Il y avait une heure et demie que nous tournions en rond dans la ville quasiment abandonnée des civils, à la recherche du centre de regroupement en question. Le lieutenant Wollers présenta à l’officier la liste des hommes qu’il avait derrière lui, avec les numéros de compagnies, des régiments, voire des groupes. Nous étions environ deux cents.
— Voici la liste de mes compagnons, Herr Hauptmann.
— Mais ce sont des Ruskis que vous me ramenez, Herr leutnant, fit le capitaine en profilant son regard sur le groupe vêtu à la diable que nous formions.
Beaucoup d’entre nous avaient en effet revêtu des vestes russes matelassées.
— Je m’excuse, Herr Hauptmann, il y a eu une pénurie de vêtements.

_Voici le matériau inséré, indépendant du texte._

/-- R311, R404, R405: WALK's errors before the first payload bit, in the order of their checks after NO_DEC_TREE: BAD_TRAILER
with SRC_LEN < 8, BAD_PAYLOAD for an offset past L, BAD_TRAILER for a bit count that does not match. OBUF and the decoder's
tables are unchanged, DST_LEN and PAYLOAD_BITS are 0. -/
def Obligations.WalkRegionErrors : Prop :=
  ∀ (s : State),
    let limit := if s.ctrl.trailer then s.srcLen.toNat - 8 else s.srcLen.toNat
    let off := s.decPayloadOff.toNat
    let fails := fun (code : Byte) (info : Word) => ∃ t, exec .walk s = .next t ∧ CompletedError s t code info ∧
      t.dstLen = 0 ∧ t.payloadBits = 0 ∧ (∀ k, t.obuf.read k = s.obuf.read k) ∧ SameDecoder s t ∧ SameOperands s t
    (s.cfg.ibufBytes < s.srcLen.toNat → fails 0x10 s.srcLen) ∧
    (s.srcLen.toNat ≤ s.cfg.ibufBytes → s.decValid = true →
      (s.ctrl.trailer = true → s.srcLen.toNat < 8 → fails 0x38 s.srcLen) ∧
      ((s.ctrl.trailer = true → 8 ≤ s.srcLen.toNat) →
        (limit < off → fails 0x39 s.decPayloadOff) ∧
        (off ≤ limit → s.ctrl.trailer = true → (le64 (input s) limit + 7) / 8 ≠ limit - off →
          fails 0x38 (BitVec.ofNat 32 limit))))

/-- R313, R315, R405: WALK's errors in the payload, after `codes` has been decoded: a bit whose child is missing is
BAD_PAYLOAD with its index; in hardened mode bits that end inside a code are BAD_PAYLOAD with their number; one symbol more
than fits OBUF is DST_OVERFLOW. OBUF is unchanged when no symbol came before; the decoder's tables are unchanged. -/
def Obligations.WalkPayloadErrors : Prop :=
  ∀ (s : State) (off nbits : Nat) (codes : List Entry) (tail rest : List Bool),
    let limit := if s.ctrl.trailer then s.srcLen.toNat - 8 else s.srcLen.toNat
    let done := (codes.map Prod.snd).flatten
    let fails := fun (code : Byte) (info : Nat) => ∃ t, exec .walk s = .next t ∧
      CompletedError s t code (BitVec.ofNat 32 info) ∧ t.dstLen = 0 ∧ t.payloadBits = 0 ∧ SameDecoder s t ∧
      (codes = [] → ∀ k, t.obuf.read k = s.obuf.read k)
    s.cfg.wf = true → s.srcLen.toNat ≤ s.cfg.ibufBytes → s.decValid = true →
    (s.ctrl.trailer = true → 8 ≤ s.srcLen.toNat) → off = s.decPayloadOff.toNat → off ≤ limit →
    (s.ctrl.trailer = true → nbits = le64 (input s) limit ∧ (nbits + 7) / 8 = limit - off) →
    (s.ctrl.trailer = false → nbits = 8 * (limit - off)) →
    (done ++ tail ++ rest).length = nbits →
    (∀ i, i < nbits →
      (done ++ tail ++ rest)[i]? = some ((s.ibuf.read (off + i / 8)).getLsbD (7 - i % 8))) →
    DecLinksOk s.dnode s.decNodes.toNat → (dnodeAt s.dnode 0).kind ≠ .leaf →
    (∀ c ∈ codes, leafOnPath s.dnode 0 c.2 = some c.1) → codes.length ≤ s.cfg.obufBytes →
    (staysInside s.dnode 0 tail = true →
      (∀ b more, rest = b :: more → staysInside s.dnode 0 (tail ++ [b]) = false →
        leafOnPath s.dnode 0 (tail ++ [b]) = none → fails 0x39 (done.length + tail.length)) ∧
      (rest = [] → tail ≠ [] → s.ctrl.trailer = true → fails 0x39 nbits)) ∧
    (∀ sym, leafOnPath s.dnode 0 tail = some sym → codes.length = s.cfg.obufBytes → fails 0x11 s.cfg.obufBytes)

/-- R320, R405 (the DECODE row): DECODE is REBUILD and then WALK; when REBUILD raises an error DECODE reports the same error
with DEC_VALID, DST_LEN and PAYLOAD_BITS 0 and OBUF unchanged. -/
def Obligations.DecodeIsRebuildThenWalk : Prop :=
  ∀ (s t : State), exec .rebuild s = .next t →
    (t.status.errCode = 0 → exec .decode s = exec .walk t) ∧
    (t.status.errCode ≠ 0 →
      ∃ u, exec .decode s = .next u ∧ u.status = t.status ∧ u.errInfo = t.errInfo ∧ u.decValid = false ∧ u.dstLen = 0 ∧
        u.payloadBits = 0 ∧ ∀ k, u.obuf.read k = s.obuf.read k)

/-- R160, R320, R170: DECODE of the hardened frame of any legal table with non-empty codes and any message over its symbols
gives back the message; DEC_NCODES and PAYLOAD_BITS are the frame's; OBUF above the message and everything but the decoder's
tables is unchanged. -/
def Obligations.DecodeReadsLegalFrames : Prop :=
  ∀ (s : State) (entries : List Entry) (message : List Byte),
    let bits := entryMessage entries message
    s.cfg.wf = true → LegalTable entries → (∀ e ∈ entries, e.2 ≠ []) → (∀ b ∈ message, b ∈ entries.map Prod.fst) →
    s.ctrl.trailer = true → s.srcLen.toNat ≤ s.cfg.ibufBytes → input s = frameBytes entries bits true →
    message.length ≤ s.cfg.obufBytes →
    ∃ t, exec .decode s = .next t ∧ CompletedOk s t ∧ HasOutput s t message ∧ t.payloadBits.toNat = bits.length ∧
      t.decValid = true ∧ t.decNcodes.toNat = entries.length ∧ SameOperands s t ∧ t.freq = s.freq ∧ SameEncTree s t ∧
      t.code = s.code

/-- R321: DECODE is a function of CTRL.TRAILER, SRC_LEN and the input bytes alone: from two states of one instance that
agree on them it reports the same error or none, and on success the same output, decoder tables and results. -/
def Obligations.DecodeReadsOnlyTheFrame : Prop :=
  ∀ (s s' t t' : State), s'.cfg = s.cfg → s'.ctrl.trailer = s.ctrl.trailer → s'.srcLen = s.srcLen → input s' = input s →
    exec .decode s = .next t → exec .decode s' = .next t' →
    t'.status.errCode = t.status.errCode ∧ (t.status.errCode ≠ 0 → t'.errInfo = t.errInfo) ∧ t'.dstLen = t.dstLen ∧
      t'.payloadBits = t.payloadBits ∧ t'.decValid = t.decValid ∧ output t' = output t ∧
      (t.decValid = true → SameDecoder t t')

/-! ### The round trip (43_encoder_frame.md R274) -/

/-- R274, hardened mode: the frame that ENCODE makes of any input, placed in the IBUF of any state in hardened mode with room
for the output, decodes to exactly that input. -/
def Obligations.RoundTripHardened : Prop :=
  ∀ (s t u : State), s.cfg.wf = true → s.ctrl.trailer = true → exec .encode s = .next t → t.status.errCode = 0 →
    u.cfg.wf = true → u.ctrl.trailer = true → u.srcLen = t.dstLen → u.srcLen.toNat ≤ u.cfg.ibufBytes →
    input u = output t → (input s).length ≤ u.cfg.obufBytes →
    ∃ v, exec .decode u = .next v ∧ CompletedOk u v ∧ output v = input s ∧ v.dstLen = s.srcLen ∧
      v.payloadBits = t.payloadBits

/-- R274, reference mode: the output is the input followed by floor(p / d0) copies of the symbol z whose code is d0 zeros,
where p is the number of padding bits; for a non-empty input there is such a z, and the empty input decodes to nothing. -/
def Obligations.RoundTripReference : Prop :=
  ∀ (s t u : State), s.cfg.wf = true → s.ctrl.trailer = false → exec .encode s = .next t → t.status.errCode = 0 →
    u.cfg.wf = true → u.ctrl.trailer = false → u.srcLen = t.dstLen → u.srcLen.toNat ≤ u.cfg.ibufBytes →
    input u = output t → (input s).length + 7 ≤ u.cfg.obufBytes →
    ∃ v, exec .decode u = .next v ∧ CompletedOk u v ∧ (input s = [] → output v = []) ∧
      (input s ≠ [] → ∃ z d0, 1 ≤ d0 ∧ (codeAt t.code z).valid = true ∧
        (codeAt t.code z).path = List.replicate d0 false ∧
        output v = input s ++ List.replicate ((8 - t.payloadBits.toNat % 8) % 8 / d0) z)
end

— Une grande pénurie, dit en souriant l’officier. Enfin, je vous enverrai faire un tour en magasin, vous verrez bien s’il reste quelque chose. Vous ne serez pas longtemps ici, il vous faudra faire vite.
Nous gagnâmes, dans une rue adjacente, ledit magasin qui était, somme toute, bien mieux approvisionné que celui des unités sans appellation. Nous demeurions une unité d’élite ! Quelques-uns reçurent un maigre approvisionnement. Tandis que nous patientions, nous vîmes s’engouffrer dans une grande cour d’usine, une partie des effectifs d’un nouveau bataillon du Volkssturm. Éléments récemment mis sur pied par le Führer, ultimes réserves battant le record des Marie-Louise de la fin de l’Empire napoléonien. Nous dûmes ouvrir des yeux un peu plus grands pour mieux nous rendre compte de quel genre d’hommes était formé ledit bataillon.